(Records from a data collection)
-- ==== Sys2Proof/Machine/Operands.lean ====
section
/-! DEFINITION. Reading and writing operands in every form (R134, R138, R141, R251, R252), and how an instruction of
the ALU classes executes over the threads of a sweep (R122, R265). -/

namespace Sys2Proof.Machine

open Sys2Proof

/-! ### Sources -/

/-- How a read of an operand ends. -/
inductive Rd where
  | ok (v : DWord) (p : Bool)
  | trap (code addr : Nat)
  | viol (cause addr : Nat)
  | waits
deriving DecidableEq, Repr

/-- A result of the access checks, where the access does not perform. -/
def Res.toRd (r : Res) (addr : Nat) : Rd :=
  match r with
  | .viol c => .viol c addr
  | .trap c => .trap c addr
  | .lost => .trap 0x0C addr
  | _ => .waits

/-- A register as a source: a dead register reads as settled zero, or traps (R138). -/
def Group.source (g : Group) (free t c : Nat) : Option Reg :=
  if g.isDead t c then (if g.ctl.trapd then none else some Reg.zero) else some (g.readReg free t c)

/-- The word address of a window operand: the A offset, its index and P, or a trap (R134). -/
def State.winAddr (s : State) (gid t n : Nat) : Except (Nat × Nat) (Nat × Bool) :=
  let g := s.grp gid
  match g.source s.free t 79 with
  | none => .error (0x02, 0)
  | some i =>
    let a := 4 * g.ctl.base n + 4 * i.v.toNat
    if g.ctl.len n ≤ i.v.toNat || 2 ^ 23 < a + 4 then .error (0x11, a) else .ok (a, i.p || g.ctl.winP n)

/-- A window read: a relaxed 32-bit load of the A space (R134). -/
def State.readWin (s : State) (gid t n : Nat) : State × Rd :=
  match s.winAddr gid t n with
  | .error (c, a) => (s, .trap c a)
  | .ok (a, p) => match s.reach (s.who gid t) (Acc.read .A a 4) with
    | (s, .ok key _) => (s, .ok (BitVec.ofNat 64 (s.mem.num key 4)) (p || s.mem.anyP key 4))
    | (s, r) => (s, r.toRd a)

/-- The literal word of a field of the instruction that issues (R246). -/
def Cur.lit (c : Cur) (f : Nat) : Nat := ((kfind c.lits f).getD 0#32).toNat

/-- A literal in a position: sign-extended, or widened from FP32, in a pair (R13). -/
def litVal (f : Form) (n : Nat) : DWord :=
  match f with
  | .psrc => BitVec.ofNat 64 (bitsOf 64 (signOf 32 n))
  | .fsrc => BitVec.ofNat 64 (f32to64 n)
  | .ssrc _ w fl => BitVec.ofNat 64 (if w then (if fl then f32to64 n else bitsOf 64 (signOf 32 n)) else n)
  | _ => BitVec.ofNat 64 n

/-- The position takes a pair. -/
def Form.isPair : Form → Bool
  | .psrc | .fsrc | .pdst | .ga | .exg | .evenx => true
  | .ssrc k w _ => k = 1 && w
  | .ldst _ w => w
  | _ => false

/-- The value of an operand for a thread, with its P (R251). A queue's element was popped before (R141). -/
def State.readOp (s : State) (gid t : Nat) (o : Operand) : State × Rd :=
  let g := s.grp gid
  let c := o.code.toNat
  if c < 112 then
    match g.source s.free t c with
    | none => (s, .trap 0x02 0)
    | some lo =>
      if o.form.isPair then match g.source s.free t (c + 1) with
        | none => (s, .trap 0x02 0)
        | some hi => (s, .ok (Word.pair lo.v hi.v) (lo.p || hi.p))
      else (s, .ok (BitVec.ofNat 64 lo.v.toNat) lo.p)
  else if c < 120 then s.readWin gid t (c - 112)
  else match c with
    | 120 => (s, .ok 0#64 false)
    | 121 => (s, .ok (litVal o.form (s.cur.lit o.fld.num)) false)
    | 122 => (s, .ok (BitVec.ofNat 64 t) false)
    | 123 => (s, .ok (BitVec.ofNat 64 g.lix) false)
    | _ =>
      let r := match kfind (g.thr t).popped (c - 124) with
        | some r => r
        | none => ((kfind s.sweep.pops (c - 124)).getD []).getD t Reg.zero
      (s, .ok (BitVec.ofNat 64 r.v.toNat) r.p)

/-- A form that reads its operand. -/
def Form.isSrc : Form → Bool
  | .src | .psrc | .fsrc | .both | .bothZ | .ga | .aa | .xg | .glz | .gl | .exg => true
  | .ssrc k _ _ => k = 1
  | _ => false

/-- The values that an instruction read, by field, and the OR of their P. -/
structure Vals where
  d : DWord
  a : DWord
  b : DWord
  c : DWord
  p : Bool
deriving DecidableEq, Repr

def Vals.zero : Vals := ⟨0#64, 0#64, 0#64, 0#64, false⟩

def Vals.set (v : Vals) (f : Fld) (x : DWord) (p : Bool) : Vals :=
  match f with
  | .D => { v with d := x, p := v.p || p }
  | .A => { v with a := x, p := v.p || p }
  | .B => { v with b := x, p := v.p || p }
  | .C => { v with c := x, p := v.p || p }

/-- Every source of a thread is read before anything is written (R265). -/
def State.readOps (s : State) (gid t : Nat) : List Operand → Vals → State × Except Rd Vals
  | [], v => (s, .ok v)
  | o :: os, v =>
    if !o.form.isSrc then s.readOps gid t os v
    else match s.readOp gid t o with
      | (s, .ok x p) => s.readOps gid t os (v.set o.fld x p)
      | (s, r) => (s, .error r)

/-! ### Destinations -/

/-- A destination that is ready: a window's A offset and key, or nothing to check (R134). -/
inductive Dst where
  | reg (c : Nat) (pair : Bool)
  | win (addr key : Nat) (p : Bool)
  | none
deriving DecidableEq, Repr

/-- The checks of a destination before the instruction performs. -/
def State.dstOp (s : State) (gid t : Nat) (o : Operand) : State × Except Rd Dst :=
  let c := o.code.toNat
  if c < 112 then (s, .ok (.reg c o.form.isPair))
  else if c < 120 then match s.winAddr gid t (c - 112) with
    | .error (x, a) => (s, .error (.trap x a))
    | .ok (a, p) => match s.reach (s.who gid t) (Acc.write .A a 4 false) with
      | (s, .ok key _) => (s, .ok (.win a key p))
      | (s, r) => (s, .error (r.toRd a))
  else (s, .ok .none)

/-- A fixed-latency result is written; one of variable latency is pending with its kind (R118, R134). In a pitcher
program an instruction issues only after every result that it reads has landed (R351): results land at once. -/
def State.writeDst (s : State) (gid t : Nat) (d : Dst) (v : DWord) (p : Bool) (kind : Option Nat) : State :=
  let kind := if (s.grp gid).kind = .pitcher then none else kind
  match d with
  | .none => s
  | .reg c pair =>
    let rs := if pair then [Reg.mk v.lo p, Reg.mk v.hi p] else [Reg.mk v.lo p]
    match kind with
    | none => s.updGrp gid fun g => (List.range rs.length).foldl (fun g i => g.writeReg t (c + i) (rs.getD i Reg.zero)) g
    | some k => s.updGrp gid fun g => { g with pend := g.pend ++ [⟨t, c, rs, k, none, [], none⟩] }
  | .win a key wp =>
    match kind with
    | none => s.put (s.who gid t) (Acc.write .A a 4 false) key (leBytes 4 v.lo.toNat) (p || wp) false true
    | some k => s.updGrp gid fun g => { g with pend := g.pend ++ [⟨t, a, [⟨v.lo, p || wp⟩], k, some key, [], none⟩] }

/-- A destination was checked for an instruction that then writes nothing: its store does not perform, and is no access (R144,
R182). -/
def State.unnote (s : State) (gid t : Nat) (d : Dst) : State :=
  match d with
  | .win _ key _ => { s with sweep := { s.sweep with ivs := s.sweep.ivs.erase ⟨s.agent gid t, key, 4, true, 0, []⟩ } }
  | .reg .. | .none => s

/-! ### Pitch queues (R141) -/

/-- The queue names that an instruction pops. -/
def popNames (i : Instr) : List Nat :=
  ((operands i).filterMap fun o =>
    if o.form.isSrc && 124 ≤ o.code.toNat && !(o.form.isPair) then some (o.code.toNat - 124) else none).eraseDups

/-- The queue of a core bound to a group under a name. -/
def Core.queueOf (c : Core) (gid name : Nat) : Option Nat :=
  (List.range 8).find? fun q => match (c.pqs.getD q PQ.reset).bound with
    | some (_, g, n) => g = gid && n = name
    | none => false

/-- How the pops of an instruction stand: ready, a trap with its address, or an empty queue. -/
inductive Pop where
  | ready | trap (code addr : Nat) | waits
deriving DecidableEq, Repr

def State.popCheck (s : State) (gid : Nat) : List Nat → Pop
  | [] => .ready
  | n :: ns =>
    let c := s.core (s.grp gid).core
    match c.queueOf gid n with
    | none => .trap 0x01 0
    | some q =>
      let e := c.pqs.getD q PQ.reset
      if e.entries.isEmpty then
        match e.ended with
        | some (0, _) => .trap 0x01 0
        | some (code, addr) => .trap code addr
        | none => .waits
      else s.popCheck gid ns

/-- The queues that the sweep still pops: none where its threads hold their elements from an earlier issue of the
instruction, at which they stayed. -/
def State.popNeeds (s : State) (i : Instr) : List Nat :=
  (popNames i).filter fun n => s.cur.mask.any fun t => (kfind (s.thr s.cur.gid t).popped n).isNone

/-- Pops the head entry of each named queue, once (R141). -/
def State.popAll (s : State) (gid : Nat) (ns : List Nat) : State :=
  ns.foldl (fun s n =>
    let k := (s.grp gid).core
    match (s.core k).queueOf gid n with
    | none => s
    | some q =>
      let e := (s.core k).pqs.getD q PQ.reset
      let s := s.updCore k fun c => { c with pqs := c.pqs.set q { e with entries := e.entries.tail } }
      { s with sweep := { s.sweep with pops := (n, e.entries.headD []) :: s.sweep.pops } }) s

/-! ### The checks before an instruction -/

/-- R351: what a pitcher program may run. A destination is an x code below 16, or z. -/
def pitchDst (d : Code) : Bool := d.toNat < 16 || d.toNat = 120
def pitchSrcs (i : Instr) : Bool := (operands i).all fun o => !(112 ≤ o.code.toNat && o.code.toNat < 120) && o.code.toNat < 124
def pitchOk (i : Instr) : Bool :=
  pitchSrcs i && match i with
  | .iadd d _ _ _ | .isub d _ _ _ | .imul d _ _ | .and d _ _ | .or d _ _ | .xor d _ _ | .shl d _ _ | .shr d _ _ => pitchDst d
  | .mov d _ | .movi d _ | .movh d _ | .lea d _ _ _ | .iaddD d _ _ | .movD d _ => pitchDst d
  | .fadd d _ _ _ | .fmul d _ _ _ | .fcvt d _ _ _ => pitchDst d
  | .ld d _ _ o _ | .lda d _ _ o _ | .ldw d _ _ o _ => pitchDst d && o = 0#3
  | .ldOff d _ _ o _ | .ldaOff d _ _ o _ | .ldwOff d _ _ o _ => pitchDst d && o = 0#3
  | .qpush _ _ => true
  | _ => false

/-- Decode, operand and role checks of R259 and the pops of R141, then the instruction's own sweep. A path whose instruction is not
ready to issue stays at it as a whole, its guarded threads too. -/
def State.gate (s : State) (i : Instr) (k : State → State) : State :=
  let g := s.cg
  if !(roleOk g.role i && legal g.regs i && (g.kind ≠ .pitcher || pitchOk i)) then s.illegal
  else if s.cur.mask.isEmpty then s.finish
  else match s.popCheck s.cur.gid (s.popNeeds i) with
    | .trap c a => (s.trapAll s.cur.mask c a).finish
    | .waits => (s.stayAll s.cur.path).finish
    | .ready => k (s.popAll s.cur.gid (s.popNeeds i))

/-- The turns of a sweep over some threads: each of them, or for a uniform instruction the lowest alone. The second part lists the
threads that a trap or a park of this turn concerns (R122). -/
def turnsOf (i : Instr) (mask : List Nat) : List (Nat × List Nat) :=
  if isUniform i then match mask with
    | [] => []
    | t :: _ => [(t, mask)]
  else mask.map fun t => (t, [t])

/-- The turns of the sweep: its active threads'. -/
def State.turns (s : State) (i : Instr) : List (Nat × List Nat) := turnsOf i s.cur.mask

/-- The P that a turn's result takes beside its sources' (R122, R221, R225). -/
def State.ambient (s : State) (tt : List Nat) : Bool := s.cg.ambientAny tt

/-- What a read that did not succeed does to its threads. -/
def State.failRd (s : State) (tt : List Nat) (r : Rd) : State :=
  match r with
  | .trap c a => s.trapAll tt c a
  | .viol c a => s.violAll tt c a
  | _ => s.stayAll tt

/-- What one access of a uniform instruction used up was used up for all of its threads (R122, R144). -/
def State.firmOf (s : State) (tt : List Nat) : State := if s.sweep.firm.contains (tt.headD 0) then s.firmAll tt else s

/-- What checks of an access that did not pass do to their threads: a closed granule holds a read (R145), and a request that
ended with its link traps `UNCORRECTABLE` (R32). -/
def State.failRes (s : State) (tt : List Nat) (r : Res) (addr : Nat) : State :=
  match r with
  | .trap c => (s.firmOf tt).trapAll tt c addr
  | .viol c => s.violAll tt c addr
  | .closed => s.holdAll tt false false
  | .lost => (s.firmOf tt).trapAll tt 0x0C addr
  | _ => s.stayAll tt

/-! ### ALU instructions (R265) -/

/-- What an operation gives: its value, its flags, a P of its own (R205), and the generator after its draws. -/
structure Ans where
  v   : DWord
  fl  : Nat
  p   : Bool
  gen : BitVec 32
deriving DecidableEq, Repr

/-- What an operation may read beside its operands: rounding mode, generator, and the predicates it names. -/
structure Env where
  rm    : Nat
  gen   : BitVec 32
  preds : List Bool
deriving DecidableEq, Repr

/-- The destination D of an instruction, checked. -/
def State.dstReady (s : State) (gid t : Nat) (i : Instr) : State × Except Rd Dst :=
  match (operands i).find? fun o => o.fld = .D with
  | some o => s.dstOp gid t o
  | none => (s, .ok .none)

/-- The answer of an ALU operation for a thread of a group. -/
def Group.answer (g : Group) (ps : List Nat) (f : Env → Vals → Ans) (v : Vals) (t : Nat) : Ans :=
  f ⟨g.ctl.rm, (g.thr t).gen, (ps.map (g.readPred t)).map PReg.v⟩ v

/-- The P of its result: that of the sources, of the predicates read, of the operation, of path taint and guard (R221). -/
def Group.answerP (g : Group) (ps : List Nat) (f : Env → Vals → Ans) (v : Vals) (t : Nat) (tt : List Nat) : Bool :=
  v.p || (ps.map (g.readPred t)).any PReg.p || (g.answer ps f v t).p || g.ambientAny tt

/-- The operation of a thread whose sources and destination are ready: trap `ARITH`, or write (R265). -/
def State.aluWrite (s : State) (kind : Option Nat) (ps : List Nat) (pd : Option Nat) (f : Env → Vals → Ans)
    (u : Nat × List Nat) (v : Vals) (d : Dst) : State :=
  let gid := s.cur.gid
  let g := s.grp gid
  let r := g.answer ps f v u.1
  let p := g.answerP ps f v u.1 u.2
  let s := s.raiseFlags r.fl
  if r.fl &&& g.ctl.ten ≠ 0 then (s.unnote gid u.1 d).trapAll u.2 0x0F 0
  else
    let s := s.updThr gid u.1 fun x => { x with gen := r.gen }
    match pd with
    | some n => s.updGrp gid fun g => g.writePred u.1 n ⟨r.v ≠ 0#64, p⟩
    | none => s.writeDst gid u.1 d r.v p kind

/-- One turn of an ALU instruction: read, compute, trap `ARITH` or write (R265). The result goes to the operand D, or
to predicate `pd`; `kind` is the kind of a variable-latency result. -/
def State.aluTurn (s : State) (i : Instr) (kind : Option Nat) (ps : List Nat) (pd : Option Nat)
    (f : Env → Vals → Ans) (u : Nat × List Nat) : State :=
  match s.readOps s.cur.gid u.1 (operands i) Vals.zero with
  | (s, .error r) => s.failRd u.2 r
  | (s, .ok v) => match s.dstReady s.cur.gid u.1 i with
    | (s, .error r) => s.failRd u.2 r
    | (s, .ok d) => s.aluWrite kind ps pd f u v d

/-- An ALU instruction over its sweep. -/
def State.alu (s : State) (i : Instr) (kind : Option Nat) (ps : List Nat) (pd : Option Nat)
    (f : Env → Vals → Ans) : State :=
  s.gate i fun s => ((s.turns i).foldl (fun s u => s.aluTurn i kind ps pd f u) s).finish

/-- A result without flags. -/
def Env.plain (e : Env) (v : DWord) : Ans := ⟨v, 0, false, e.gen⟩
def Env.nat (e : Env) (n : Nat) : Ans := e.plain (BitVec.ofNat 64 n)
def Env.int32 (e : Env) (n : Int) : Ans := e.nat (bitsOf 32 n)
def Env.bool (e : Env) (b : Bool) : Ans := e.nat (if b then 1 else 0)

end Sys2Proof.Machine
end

(YOUR GOAL)
Nothing from before the line containing "without flags. -/" should appear; copy that line and each one after it through the last line of the entries, exactly.

(RESPONSE BELOW)
/-- A result without flags. -/
def Env.plain (e : Env) (v : DWord) : Ans := ⟨v, 0, false, e.gen⟩
def Env.nat (e : Env) (n : Nat) : Ans := e.plain (BitVec.ofNat 64 n)
def Env.int32 (e : Env) (n : Int) : Ans := e.nat (bitsOf 32 n)
def Env.bool (e : Env) (b : Bool) : Ans := e.nat (if b then 1 else 0)

end Sys2Proof.Machine
end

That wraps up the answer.